[Dataset entries]

━━━━━━━━━━━━━━━━

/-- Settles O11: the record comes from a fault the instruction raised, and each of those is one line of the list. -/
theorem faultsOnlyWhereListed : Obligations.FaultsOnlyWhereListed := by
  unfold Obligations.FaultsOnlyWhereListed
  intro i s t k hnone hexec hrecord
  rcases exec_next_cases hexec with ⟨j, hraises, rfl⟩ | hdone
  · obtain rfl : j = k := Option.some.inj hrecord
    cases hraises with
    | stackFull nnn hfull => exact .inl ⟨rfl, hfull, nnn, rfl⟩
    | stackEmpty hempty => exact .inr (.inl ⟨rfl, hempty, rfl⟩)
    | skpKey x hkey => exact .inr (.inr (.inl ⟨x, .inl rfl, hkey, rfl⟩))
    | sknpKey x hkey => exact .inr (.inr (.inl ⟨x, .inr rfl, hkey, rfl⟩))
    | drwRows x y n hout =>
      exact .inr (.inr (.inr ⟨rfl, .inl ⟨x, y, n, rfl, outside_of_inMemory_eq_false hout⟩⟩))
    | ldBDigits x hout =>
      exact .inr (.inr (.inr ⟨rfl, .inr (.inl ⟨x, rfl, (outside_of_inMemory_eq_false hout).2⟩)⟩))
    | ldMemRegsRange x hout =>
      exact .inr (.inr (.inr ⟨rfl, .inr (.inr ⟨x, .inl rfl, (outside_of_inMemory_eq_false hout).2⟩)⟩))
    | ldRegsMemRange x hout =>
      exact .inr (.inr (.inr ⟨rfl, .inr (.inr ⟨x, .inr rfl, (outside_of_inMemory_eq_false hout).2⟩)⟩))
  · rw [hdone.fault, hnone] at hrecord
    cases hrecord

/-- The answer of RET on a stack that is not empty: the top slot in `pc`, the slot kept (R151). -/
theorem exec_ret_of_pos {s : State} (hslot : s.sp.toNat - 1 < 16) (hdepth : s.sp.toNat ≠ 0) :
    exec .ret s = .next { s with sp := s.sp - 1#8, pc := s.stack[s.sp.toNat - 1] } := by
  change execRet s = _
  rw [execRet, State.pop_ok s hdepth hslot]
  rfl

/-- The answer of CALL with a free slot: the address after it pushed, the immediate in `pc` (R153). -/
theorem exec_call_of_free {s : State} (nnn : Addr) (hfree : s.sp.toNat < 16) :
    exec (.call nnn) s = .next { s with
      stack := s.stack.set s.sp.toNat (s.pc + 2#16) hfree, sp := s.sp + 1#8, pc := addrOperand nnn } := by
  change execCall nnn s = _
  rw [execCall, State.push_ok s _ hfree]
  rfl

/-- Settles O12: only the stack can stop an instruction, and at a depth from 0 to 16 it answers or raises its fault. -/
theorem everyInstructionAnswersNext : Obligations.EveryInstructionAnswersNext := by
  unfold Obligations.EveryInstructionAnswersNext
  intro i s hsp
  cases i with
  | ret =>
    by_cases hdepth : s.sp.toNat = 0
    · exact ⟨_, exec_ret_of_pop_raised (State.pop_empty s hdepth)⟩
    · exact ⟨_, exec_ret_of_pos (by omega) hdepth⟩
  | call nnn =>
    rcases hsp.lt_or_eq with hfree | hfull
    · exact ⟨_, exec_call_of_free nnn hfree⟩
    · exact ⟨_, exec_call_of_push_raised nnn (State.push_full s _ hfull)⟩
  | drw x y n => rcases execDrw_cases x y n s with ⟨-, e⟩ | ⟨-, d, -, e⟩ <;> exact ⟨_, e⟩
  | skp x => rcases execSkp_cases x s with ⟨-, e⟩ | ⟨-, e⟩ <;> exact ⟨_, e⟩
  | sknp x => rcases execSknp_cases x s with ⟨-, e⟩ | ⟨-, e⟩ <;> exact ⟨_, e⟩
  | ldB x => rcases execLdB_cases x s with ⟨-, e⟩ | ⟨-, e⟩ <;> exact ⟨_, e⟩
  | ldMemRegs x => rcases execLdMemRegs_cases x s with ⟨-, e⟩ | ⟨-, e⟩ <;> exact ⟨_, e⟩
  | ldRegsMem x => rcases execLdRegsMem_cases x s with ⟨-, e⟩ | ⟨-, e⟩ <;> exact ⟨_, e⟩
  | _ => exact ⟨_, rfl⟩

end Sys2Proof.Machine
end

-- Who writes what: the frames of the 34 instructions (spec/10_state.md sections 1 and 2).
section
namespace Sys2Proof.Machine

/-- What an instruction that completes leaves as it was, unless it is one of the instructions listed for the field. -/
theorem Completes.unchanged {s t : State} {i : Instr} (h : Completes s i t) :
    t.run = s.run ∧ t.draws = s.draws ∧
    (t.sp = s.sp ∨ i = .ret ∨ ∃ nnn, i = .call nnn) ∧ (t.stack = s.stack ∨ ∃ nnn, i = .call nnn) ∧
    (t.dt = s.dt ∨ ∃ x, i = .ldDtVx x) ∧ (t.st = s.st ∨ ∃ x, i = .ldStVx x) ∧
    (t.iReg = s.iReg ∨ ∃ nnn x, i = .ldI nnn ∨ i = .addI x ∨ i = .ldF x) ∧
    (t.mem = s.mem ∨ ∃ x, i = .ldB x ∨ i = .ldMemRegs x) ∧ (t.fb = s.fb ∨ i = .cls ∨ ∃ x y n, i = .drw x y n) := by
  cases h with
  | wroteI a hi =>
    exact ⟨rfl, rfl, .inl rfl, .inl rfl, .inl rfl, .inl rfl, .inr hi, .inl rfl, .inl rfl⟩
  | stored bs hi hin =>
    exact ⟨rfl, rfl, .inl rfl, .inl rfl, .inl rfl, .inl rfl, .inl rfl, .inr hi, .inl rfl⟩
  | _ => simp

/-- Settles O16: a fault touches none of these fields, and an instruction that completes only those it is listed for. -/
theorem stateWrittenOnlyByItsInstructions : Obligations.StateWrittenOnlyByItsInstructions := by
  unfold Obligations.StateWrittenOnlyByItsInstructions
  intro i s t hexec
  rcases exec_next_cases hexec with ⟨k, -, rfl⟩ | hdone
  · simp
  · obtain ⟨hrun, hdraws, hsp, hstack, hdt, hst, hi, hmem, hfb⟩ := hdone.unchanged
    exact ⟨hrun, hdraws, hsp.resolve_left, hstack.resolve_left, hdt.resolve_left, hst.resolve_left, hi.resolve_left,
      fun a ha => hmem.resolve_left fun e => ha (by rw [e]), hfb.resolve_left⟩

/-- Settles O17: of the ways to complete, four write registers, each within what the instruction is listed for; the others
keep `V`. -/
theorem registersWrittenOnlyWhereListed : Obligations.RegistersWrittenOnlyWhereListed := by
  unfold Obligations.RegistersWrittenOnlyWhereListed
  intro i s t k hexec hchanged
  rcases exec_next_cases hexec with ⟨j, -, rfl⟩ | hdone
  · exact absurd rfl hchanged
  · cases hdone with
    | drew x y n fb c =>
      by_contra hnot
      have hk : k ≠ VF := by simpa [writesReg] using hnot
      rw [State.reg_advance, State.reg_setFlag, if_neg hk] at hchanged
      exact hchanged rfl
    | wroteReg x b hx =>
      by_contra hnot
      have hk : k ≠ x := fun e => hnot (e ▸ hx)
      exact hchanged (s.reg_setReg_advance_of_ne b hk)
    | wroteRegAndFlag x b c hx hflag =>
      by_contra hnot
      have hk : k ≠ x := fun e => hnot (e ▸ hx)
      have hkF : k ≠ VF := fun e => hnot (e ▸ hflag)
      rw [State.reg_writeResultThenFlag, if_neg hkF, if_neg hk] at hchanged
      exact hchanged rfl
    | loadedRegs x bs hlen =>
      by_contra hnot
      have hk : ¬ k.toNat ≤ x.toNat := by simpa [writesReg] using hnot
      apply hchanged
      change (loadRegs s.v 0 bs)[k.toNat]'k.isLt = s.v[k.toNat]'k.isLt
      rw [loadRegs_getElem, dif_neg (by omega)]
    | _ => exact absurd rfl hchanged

━━━━━━━━━━━━━━━━

◆ Required work
Lines above that contain the string "hdepth" make up the answer.

◆ Exercise output
theorem exec_ret_of_pos {s : State} (hslot : s.sp.toNat - 1 < 16) (hdepth : s.sp.toNat ≠ 0) :
  rw [execRet, State.pop_ok s hdepth hslot]
    by_cases hdepth : s.sp.toNat = 0
    · exact ⟨_, exec_ret_of_pop_raised (State.pop_empty s hdepth)⟩
    · exact ⟨_, exec_ret_of_pos (by omega) hdepth⟩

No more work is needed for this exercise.